# GOAL OF THE EXERCISE:
The records that follow are to be given again exactly.
DATASET section start
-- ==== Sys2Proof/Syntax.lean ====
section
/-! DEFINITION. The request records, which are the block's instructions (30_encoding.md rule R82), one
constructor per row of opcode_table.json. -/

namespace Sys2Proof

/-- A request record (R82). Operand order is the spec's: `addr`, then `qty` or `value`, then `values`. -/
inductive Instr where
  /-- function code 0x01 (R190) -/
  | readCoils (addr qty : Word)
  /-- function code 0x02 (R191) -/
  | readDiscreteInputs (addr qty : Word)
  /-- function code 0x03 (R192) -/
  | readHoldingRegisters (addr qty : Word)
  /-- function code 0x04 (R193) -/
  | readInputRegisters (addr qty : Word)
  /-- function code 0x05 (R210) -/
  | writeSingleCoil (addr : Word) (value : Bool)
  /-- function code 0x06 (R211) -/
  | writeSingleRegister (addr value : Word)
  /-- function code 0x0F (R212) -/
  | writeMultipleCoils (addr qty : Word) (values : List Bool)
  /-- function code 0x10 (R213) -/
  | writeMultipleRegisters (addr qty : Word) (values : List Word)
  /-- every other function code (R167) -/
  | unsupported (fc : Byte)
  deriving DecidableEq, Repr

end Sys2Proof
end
DATASET section end
# SOLUTION FOR THIS TASK:
-- ==== Sys2Proof/Syntax.lean ====
section
/-! DEFINITION. The request records, which are the block's instructions (30_encoding.md rule R82), one
constructor per row of opcode_table.json. -/

namespace Sys2Proof

/-- A request record (R82). Operand order is the spec's: `addr`, then `qty` or `value`, then `values`. -/
inductive Instr where
  /-- function code 0x01 (R190) -/
  | readCoils (addr qty : Word)
  /-- function code 0x02 (R191) -/
  | readDiscreteInputs (addr qty : Word)
  /-- function code 0x03 (R192) -/
  | readHoldingRegisters (addr qty : Word)
  /-- function code 0x04 (R193) -/
  | readInputRegisters (addr qty : Word)
  /-- function code 0x05 (R210) -/
  | writeSingleCoil (addr : Word) (value : Bool)
  /-- function code 0x06 (R211) -/
  | writeSingleRegister (addr value : Word)
  /-- function code 0x0F (R212) -/
  | writeMultipleCoils (addr qty : Word) (values : List Bool)
  /-- function code 0x10 (R213) -/
  | writeMultipleRegisters (addr qty : Word) (values : List Word)
  /-- every other function code (R167) -/
  | unsupported (fc : Byte)
  deriving DecidableEq, Repr

end Sys2Proof
end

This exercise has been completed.